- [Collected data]
- - - -

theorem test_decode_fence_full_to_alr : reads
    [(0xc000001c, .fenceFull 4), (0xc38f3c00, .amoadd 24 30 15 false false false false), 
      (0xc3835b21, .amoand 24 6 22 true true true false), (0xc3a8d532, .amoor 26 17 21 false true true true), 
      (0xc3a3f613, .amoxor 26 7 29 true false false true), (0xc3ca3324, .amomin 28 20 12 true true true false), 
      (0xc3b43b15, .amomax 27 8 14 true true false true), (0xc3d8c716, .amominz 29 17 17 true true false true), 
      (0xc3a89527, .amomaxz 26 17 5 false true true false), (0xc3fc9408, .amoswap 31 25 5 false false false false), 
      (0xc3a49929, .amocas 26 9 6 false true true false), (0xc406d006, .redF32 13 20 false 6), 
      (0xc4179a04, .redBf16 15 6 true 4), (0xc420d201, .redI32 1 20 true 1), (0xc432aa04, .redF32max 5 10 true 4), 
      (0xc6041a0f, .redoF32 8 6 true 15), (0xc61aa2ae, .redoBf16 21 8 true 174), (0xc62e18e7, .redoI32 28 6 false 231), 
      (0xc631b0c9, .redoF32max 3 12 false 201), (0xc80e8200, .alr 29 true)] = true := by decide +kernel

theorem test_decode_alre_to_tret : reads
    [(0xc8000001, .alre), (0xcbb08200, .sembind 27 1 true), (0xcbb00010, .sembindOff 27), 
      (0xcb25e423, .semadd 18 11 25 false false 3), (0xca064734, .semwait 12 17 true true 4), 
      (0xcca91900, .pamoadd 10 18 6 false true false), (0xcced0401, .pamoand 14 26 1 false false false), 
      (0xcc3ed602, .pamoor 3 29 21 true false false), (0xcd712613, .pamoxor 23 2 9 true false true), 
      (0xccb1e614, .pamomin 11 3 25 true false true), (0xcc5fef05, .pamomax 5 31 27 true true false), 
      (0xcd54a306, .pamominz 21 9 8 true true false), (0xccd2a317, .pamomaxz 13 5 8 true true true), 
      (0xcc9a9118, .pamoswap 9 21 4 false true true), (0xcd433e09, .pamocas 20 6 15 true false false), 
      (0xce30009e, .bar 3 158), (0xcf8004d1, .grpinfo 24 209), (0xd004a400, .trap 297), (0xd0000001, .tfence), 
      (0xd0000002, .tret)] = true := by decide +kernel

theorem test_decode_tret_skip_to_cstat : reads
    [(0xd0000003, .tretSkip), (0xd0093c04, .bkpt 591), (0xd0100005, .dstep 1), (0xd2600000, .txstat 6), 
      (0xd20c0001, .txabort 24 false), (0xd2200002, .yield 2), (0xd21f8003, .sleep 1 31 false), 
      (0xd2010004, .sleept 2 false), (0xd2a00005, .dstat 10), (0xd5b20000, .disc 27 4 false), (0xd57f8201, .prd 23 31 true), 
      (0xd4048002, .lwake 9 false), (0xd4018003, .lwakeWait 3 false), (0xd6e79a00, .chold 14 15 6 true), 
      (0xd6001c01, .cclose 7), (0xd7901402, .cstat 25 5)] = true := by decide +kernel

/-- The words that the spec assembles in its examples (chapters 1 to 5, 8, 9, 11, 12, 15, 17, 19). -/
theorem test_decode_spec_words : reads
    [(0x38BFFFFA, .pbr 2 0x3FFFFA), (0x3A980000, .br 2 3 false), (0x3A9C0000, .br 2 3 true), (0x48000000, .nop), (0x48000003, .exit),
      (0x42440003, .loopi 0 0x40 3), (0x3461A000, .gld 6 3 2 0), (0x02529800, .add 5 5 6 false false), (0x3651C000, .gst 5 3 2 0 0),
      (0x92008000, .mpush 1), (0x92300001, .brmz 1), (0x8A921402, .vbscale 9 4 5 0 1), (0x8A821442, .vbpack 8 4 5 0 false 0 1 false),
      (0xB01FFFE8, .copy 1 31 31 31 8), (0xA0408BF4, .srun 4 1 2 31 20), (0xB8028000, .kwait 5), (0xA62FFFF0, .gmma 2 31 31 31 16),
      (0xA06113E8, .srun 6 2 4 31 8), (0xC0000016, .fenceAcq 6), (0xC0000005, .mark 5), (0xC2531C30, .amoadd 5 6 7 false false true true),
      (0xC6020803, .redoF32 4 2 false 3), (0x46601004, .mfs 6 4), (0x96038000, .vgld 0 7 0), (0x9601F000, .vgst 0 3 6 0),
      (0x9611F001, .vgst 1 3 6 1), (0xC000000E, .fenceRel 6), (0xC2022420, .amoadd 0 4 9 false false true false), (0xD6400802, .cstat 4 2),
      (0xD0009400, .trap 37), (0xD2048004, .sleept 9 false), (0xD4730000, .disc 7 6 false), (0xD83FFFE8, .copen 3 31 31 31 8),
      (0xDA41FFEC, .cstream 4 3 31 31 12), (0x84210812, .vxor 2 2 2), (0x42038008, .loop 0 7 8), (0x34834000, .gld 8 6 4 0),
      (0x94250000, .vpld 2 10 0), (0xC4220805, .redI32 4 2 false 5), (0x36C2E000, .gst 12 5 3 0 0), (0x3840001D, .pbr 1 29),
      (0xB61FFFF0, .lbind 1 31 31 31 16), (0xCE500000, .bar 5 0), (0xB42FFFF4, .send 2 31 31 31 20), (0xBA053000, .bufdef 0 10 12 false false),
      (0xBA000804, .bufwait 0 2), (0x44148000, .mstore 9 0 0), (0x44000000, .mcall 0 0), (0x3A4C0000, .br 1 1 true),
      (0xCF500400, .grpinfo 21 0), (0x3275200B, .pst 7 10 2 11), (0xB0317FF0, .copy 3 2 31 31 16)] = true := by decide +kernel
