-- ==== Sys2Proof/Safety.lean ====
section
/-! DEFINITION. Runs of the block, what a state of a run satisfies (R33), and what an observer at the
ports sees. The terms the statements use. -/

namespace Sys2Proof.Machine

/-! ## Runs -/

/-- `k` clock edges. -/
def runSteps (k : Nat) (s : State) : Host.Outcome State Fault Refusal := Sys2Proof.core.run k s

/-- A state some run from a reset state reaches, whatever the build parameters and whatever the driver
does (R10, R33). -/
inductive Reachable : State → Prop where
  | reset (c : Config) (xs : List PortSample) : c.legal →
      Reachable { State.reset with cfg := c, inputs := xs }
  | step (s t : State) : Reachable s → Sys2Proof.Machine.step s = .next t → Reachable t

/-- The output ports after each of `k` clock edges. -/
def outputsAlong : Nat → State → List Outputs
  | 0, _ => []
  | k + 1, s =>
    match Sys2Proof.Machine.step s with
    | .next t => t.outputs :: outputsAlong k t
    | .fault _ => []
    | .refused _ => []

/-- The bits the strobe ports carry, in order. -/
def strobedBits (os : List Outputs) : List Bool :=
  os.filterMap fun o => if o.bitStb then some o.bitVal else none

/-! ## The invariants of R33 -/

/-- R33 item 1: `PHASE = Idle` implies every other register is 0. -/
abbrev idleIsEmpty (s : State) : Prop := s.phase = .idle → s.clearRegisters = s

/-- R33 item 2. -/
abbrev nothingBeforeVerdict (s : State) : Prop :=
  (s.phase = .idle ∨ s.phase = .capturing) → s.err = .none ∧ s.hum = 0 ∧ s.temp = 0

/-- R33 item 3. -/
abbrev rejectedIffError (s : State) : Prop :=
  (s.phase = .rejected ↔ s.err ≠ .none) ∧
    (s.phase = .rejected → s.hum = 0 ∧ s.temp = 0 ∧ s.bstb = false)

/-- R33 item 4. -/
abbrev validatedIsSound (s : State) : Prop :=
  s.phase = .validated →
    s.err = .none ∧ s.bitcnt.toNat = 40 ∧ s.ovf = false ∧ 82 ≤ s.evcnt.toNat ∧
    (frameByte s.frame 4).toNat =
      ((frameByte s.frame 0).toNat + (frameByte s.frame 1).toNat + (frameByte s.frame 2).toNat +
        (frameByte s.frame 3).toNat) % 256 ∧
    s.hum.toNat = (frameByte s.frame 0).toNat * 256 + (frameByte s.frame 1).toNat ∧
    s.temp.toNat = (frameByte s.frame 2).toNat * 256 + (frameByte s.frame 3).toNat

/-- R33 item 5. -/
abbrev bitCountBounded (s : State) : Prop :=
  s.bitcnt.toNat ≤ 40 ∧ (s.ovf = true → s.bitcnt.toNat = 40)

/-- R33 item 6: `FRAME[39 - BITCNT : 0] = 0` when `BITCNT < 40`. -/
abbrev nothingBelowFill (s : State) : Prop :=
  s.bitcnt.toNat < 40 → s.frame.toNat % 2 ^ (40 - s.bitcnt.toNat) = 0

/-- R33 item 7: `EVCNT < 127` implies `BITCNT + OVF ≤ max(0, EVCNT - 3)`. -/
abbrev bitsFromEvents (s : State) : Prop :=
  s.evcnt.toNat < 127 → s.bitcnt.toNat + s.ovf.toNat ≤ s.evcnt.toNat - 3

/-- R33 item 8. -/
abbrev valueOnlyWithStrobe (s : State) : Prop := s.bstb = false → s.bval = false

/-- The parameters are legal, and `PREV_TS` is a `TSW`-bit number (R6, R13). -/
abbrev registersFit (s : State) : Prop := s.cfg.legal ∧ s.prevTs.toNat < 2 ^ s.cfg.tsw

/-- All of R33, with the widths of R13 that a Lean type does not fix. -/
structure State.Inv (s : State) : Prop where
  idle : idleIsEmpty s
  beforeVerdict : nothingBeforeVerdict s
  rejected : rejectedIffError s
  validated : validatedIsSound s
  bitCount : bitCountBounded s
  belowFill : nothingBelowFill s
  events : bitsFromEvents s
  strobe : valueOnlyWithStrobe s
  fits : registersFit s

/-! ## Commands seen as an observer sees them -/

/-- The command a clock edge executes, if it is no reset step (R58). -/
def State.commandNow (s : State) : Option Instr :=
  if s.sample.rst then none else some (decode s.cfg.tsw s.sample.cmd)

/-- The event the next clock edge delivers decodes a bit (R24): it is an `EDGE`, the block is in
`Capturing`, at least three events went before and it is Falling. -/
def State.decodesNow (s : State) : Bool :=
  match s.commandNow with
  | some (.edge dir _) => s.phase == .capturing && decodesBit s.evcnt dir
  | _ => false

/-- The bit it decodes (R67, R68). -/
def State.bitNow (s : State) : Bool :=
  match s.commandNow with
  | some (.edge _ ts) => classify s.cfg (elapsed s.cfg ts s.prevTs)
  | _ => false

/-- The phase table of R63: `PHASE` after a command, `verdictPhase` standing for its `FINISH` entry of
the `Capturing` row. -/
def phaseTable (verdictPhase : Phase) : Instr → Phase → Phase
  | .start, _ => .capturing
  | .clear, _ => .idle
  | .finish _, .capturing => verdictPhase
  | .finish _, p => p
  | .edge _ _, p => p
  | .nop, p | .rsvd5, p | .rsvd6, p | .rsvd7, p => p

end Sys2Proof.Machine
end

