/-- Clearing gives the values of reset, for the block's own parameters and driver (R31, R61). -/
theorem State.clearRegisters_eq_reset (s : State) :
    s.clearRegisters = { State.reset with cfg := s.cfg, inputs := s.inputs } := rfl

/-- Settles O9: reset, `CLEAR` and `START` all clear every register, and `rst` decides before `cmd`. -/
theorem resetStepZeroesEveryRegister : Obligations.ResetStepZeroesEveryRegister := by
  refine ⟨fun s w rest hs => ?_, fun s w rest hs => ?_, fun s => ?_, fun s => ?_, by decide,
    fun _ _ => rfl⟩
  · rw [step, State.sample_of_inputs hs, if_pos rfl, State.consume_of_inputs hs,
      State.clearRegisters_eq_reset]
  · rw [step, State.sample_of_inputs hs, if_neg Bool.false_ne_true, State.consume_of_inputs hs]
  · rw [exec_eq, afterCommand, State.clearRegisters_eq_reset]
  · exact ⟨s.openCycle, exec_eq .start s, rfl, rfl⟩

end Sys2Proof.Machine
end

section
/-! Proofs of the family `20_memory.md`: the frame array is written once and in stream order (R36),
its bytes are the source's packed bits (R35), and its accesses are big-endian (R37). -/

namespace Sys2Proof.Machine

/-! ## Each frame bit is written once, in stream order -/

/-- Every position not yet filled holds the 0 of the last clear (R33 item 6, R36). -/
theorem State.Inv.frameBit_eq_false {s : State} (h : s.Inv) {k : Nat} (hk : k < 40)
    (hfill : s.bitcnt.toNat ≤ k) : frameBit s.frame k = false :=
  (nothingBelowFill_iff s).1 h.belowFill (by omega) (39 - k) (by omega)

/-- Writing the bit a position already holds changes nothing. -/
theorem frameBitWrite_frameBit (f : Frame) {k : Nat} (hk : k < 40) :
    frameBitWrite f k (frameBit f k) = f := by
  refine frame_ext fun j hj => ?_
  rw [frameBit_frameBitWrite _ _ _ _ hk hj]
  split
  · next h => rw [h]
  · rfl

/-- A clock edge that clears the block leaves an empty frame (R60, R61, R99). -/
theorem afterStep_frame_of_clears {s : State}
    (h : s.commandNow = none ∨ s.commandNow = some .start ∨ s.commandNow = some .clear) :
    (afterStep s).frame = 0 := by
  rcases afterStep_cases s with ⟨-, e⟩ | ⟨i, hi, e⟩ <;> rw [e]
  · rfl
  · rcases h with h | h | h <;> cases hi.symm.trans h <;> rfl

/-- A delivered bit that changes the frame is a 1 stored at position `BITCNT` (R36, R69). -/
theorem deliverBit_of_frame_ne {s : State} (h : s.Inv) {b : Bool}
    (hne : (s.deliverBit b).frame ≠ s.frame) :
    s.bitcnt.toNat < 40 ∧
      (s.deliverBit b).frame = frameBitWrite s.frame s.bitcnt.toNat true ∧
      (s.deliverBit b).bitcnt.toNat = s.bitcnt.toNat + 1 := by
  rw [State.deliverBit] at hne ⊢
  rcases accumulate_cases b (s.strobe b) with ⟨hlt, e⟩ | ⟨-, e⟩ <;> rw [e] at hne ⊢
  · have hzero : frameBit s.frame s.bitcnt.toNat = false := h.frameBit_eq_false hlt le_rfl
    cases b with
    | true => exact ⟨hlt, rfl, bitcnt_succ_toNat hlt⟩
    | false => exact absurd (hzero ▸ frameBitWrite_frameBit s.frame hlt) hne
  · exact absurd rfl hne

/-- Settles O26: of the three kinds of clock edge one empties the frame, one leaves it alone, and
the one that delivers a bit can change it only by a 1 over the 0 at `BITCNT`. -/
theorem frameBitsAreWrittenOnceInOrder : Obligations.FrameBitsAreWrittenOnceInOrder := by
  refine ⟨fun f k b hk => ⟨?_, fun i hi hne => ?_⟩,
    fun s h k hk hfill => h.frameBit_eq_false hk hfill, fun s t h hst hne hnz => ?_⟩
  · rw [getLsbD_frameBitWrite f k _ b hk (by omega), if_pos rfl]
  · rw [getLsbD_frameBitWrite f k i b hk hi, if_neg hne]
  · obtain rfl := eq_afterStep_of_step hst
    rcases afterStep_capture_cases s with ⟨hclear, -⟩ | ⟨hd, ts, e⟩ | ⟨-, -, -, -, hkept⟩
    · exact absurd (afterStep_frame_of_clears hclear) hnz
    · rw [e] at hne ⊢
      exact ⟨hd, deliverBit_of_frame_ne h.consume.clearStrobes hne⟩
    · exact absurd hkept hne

- - - -

Using the records above, set down exactly the lines from the one with "changes nothing. -/" through the one with "h.frameBit_eq_false hlt le_rfl", inclusive, and nothing more.

- [Response area]
/-- Writing the bit a position already holds changes nothing. -/
theorem frameBitWrite_frameBit (f : Frame) {k : Nat} (hk : k < 40) :
    frameBitWrite f k (frameBit f k) = f := by
  refine frame_ext fun j hj => ?_
  rw [frameBit_frameBitWrite _ _ _ _ hk hj]
  split
  · next h => rw [h]
  · rfl

/-- A clock edge that clears the block leaves an empty frame (R60, R61, R99). -/
theorem afterStep_frame_of_clears {s : State}
    (h : s.commandNow = none ∨ s.commandNow = some .start ∨ s.commandNow = some .clear) :
    (afterStep s).frame = 0 := by
  rcases afterStep_cases s with ⟨-, e⟩ | ⟨i, hi, e⟩ <;> rw [e]
  · rfl
  · rcases h with h | h | h <;> cases hi.symm.trans h <;> rfl

/-- A delivered bit that changes the frame is a 1 stored at position `BITCNT` (R36, R69). -/
theorem deliverBit_of_frame_ne {s : State} (h : s.Inv) {b : Bool}
    (hne : (s.deliverBit b).frame ≠ s.frame) :
    s.bitcnt.toNat < 40 ∧
      (s.deliverBit b).frame = frameBitWrite s.frame s.bitcnt.toNat true ∧
      (s.deliverBit b).bitcnt.toNat = s.bitcnt.toNat + 1 := by
  rw [State.deliverBit] at hne ⊢
  rcases accumulate_cases b (s.strobe b) with ⟨hlt, e⟩ | ⟨-, e⟩ <;> rw [e] at hne ⊢
  · have hzero : frameBit s.frame s.bitcnt.toNat = false := h.frameBit_eq_false hlt le_rfl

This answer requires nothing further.